BEGIN Exercise material

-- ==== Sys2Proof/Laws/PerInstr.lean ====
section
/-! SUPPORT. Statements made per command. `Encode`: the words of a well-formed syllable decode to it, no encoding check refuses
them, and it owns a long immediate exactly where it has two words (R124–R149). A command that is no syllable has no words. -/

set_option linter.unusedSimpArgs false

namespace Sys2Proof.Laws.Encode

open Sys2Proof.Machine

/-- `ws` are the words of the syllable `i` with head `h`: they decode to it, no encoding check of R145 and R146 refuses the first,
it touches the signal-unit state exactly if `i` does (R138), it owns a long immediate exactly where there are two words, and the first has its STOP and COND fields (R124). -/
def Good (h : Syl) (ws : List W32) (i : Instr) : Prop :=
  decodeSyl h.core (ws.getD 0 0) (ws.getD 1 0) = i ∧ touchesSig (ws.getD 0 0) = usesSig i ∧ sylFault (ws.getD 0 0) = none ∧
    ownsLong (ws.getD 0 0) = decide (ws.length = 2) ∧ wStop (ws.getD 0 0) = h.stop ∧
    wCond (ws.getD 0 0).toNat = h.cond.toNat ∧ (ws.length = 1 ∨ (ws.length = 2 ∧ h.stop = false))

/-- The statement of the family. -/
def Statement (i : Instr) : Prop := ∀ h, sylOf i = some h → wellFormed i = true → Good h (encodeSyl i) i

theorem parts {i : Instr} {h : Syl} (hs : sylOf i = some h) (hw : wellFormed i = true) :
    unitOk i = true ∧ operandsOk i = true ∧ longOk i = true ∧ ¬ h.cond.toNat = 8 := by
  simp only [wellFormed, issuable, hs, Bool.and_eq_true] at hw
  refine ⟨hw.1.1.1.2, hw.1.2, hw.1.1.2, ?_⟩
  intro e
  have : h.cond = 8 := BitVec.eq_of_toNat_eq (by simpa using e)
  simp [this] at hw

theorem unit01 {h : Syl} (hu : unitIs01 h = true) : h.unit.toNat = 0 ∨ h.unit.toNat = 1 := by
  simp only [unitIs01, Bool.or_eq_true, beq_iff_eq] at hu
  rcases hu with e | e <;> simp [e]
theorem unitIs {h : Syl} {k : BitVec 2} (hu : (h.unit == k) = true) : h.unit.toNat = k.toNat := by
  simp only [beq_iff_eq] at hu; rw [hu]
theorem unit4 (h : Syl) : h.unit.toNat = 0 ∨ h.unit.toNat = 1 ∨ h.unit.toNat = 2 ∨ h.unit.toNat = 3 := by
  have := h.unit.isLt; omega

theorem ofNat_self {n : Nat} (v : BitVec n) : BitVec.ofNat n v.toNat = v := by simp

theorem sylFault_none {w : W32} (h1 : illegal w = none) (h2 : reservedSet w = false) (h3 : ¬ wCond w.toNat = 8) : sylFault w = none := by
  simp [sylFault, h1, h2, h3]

END Exercise material
BEGIN Exercise material

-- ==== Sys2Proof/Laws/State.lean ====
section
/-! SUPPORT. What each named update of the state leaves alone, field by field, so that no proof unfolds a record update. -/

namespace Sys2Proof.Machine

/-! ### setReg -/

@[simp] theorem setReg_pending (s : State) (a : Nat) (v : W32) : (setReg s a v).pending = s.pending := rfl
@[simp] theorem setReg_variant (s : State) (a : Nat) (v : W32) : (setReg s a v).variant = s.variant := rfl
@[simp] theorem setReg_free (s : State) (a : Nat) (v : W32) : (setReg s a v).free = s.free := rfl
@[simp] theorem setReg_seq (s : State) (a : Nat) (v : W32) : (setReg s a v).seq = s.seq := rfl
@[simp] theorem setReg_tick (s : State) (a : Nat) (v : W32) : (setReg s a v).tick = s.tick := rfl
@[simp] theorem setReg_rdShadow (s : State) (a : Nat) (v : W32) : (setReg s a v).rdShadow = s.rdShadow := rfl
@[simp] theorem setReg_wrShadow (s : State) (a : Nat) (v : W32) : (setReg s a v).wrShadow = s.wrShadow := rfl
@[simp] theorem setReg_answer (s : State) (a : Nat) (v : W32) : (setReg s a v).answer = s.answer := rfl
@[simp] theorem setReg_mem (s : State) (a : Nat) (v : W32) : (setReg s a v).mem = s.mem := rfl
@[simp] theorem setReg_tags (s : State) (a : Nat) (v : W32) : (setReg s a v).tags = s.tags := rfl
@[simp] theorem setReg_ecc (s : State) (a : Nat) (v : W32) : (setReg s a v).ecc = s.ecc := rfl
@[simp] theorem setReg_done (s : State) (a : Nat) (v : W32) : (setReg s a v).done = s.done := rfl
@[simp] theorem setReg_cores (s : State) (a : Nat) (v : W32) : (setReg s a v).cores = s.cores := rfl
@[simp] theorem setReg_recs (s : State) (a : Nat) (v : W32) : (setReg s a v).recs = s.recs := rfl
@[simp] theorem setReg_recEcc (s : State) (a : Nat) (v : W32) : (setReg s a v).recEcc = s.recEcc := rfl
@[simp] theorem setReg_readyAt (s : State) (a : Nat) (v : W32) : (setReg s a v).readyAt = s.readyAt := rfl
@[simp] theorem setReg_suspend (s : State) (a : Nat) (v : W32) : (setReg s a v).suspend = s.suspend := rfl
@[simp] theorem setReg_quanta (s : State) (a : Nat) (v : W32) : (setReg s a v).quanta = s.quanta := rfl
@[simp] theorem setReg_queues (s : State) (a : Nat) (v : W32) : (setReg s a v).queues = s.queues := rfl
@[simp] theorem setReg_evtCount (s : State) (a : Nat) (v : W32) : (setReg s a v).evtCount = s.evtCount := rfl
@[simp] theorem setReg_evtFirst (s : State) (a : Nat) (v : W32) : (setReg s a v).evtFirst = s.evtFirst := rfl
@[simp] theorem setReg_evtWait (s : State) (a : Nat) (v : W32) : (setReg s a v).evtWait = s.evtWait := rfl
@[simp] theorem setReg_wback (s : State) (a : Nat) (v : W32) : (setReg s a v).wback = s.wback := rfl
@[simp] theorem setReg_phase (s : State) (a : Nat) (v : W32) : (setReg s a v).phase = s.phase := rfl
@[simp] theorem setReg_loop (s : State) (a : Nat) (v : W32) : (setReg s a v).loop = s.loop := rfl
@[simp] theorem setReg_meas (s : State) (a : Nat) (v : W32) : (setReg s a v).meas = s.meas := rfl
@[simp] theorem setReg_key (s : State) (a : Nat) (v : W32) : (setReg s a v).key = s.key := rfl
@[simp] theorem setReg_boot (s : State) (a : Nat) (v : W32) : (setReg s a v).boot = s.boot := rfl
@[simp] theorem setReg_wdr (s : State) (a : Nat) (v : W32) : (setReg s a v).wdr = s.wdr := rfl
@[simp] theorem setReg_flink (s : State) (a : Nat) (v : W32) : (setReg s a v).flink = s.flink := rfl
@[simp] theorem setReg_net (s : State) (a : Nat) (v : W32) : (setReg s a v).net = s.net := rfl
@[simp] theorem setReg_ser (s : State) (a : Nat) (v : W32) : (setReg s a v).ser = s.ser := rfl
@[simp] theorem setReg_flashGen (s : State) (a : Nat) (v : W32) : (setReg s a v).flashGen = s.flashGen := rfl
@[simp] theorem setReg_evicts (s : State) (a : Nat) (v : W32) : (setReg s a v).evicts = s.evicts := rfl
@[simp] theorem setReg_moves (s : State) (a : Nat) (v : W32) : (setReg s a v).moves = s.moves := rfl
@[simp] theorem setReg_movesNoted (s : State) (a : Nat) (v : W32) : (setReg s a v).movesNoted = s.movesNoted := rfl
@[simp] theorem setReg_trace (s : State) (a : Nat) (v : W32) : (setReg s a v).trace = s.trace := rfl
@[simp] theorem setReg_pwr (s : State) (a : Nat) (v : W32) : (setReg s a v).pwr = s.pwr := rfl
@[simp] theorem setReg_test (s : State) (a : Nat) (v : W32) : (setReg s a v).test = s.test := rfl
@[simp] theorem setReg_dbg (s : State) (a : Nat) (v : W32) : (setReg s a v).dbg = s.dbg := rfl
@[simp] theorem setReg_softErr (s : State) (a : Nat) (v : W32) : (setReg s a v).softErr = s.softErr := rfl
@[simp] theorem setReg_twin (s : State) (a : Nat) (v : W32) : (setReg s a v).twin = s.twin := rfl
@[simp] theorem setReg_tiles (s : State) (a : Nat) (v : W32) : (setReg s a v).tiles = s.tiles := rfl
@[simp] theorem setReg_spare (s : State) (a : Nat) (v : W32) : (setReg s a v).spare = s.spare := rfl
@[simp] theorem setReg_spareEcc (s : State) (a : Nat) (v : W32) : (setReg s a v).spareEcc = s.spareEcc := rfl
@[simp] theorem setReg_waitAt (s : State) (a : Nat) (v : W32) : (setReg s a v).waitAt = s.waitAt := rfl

END Exercise material

**What the task asks**. Please find every line in the records that contains the word "wellFormed", and copy it out.

**Solution to the exercise**.
def Statement (i : Instr) : Prop := ∀ h, sylOf i = some h → wellFormed i = true → Good h (encodeSyl i) i
theorem parts {i : Instr} {h : Syl} (hs : sylOf i = some h) (hw : wellFormed i = true) :
  simp only [wellFormed, issuable, hs, Bool.and_eq_true] at hw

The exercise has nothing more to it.